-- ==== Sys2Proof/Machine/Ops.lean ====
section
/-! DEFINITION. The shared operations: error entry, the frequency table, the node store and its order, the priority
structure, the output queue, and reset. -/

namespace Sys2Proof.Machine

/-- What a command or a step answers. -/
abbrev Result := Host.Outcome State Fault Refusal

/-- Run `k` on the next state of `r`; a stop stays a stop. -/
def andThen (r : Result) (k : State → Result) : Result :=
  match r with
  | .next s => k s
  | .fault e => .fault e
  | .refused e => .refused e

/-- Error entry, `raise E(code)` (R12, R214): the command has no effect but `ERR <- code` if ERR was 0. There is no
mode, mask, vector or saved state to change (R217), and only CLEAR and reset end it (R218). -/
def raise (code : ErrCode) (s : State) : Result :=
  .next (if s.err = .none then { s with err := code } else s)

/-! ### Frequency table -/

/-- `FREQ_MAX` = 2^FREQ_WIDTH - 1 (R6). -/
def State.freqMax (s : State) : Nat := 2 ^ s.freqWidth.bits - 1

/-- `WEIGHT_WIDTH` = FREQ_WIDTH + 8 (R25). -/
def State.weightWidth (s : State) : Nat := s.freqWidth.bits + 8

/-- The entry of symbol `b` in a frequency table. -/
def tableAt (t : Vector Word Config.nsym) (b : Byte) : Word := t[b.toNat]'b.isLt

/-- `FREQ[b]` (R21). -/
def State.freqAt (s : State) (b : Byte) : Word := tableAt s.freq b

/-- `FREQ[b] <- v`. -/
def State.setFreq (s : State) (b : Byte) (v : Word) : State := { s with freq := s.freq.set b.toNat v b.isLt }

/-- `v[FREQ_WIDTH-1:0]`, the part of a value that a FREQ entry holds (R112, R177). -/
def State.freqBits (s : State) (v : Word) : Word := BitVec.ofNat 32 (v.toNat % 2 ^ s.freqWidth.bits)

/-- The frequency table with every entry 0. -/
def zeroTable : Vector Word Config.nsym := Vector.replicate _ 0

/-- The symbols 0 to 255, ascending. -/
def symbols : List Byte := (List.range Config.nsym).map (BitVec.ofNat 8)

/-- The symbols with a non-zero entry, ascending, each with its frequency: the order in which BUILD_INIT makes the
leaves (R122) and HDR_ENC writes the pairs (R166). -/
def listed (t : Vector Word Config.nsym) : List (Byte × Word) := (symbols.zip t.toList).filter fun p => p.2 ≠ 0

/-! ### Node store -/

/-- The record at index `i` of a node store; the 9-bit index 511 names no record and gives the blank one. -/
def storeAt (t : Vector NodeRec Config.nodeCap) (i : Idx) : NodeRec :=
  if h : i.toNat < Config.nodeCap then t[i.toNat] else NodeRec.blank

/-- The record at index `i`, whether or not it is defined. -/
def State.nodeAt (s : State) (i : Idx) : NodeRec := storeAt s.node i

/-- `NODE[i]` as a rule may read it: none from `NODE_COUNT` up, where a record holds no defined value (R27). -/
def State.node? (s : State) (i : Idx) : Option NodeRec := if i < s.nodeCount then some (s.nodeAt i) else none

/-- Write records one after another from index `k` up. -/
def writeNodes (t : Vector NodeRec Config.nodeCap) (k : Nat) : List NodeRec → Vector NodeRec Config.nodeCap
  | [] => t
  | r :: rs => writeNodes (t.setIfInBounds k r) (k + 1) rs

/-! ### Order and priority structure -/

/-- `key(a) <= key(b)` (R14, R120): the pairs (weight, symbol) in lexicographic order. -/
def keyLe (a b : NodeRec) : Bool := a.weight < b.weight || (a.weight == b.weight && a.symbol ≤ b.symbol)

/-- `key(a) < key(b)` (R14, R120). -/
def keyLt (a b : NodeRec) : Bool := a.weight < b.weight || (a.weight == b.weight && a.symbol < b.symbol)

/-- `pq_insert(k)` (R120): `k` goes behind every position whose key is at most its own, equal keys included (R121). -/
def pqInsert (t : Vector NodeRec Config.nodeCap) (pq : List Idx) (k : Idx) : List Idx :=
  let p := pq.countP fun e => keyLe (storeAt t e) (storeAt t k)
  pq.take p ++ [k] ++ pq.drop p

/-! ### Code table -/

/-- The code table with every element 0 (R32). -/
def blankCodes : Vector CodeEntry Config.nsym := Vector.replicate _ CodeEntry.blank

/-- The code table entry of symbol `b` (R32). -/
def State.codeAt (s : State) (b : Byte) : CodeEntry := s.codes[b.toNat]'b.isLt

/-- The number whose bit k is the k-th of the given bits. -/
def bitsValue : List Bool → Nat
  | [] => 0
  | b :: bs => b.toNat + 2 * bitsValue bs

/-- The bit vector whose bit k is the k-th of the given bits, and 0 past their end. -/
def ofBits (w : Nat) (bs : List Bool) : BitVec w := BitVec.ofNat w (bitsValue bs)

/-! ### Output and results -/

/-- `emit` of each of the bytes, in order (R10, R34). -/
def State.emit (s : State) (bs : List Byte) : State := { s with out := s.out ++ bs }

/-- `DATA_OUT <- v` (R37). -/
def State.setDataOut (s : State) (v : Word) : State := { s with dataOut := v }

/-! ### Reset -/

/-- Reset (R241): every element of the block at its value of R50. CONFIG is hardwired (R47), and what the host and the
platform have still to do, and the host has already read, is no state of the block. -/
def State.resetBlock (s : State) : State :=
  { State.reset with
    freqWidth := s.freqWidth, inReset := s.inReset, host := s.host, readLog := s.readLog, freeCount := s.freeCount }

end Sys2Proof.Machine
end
########################################
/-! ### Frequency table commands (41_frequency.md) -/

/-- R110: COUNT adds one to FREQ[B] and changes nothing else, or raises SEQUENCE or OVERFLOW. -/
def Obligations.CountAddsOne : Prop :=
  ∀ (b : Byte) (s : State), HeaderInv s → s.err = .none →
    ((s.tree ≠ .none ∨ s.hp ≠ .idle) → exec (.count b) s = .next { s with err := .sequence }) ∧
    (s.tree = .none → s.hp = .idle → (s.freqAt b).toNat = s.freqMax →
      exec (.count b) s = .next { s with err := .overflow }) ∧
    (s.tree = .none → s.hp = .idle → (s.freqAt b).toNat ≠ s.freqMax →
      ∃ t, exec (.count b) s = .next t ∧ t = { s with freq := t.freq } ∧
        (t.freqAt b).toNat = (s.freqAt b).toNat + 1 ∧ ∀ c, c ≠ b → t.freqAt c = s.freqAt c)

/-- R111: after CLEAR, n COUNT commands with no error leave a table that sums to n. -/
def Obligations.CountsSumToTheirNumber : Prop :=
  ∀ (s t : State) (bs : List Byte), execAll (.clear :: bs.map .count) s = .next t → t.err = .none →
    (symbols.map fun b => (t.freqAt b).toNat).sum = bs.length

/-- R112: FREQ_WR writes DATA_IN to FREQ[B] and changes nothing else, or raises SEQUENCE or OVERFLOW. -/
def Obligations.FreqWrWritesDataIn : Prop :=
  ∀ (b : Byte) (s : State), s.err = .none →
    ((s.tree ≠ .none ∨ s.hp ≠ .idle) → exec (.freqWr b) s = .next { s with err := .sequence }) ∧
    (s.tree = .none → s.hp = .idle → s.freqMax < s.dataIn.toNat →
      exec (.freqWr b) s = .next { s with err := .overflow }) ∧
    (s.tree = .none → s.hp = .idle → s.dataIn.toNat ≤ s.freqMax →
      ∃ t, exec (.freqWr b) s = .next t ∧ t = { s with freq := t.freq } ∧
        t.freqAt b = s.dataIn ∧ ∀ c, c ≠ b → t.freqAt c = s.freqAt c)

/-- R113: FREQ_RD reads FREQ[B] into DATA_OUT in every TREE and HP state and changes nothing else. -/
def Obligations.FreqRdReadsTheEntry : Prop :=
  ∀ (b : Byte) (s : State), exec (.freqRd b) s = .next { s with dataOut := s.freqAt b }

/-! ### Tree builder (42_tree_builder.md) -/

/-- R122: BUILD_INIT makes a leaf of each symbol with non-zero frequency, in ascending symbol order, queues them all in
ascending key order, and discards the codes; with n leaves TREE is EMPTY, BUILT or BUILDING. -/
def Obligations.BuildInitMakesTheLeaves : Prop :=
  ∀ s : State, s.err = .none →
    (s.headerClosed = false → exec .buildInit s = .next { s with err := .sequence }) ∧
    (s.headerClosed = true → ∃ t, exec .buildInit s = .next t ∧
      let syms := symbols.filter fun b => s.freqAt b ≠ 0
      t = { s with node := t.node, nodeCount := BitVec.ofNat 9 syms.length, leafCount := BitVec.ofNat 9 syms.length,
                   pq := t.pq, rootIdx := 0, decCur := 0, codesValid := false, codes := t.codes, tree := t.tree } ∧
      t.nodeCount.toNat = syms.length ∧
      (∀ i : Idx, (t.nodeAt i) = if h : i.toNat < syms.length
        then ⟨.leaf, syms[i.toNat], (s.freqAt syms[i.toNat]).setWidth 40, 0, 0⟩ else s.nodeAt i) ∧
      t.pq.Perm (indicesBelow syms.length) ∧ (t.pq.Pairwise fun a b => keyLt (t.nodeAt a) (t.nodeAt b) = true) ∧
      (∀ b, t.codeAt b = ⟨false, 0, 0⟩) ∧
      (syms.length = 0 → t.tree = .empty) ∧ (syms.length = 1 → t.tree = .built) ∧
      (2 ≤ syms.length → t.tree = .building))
########################################
→ **Work request**
Return a word-for-word copy of the lines above from the one holding "stays a stop. -/" through the one holding "def tableAt (t", with both of them included and nothing besides.

→ **Final answer**
/-- Run `k` on the next state of `r`; a stop stays a stop. -/
def andThen (r : Result) (k : State → Result) : Result :=
  match r with
  | .next s => k s
  | .fault e => .fault e
  | .refused e => .refused e

/-- Error entry, `raise E(code)` (R12, R214): the command has no effect but `ERR <- code` if ERR was 0. There is no
mode, mask, vector or saved state to change (R217), and only CLEAR and reset end it (R218). -/
def raise (code : ErrCode) (s : State) : Result :=
  .next (if s.err = .none then { s with err := code } else s)

/-! ### Frequency table -/

/-- `FREQ_MAX` = 2^FREQ_WIDTH - 1 (R6). -/
def State.freqMax (s : State) : Nat := 2 ^ s.freqWidth.bits - 1

/-- `WEIGHT_WIDTH` = FREQ_WIDTH + 8 (R25). -/
def State.weightWidth (s : State) : Nat := s.freqWidth.bits + 8

/-- The entry of symbol `b` in a frequency table. -/
def tableAt (t : Vector Word Config.nsym) (b : Byte) : Word := t[b.toNat]'b.isLt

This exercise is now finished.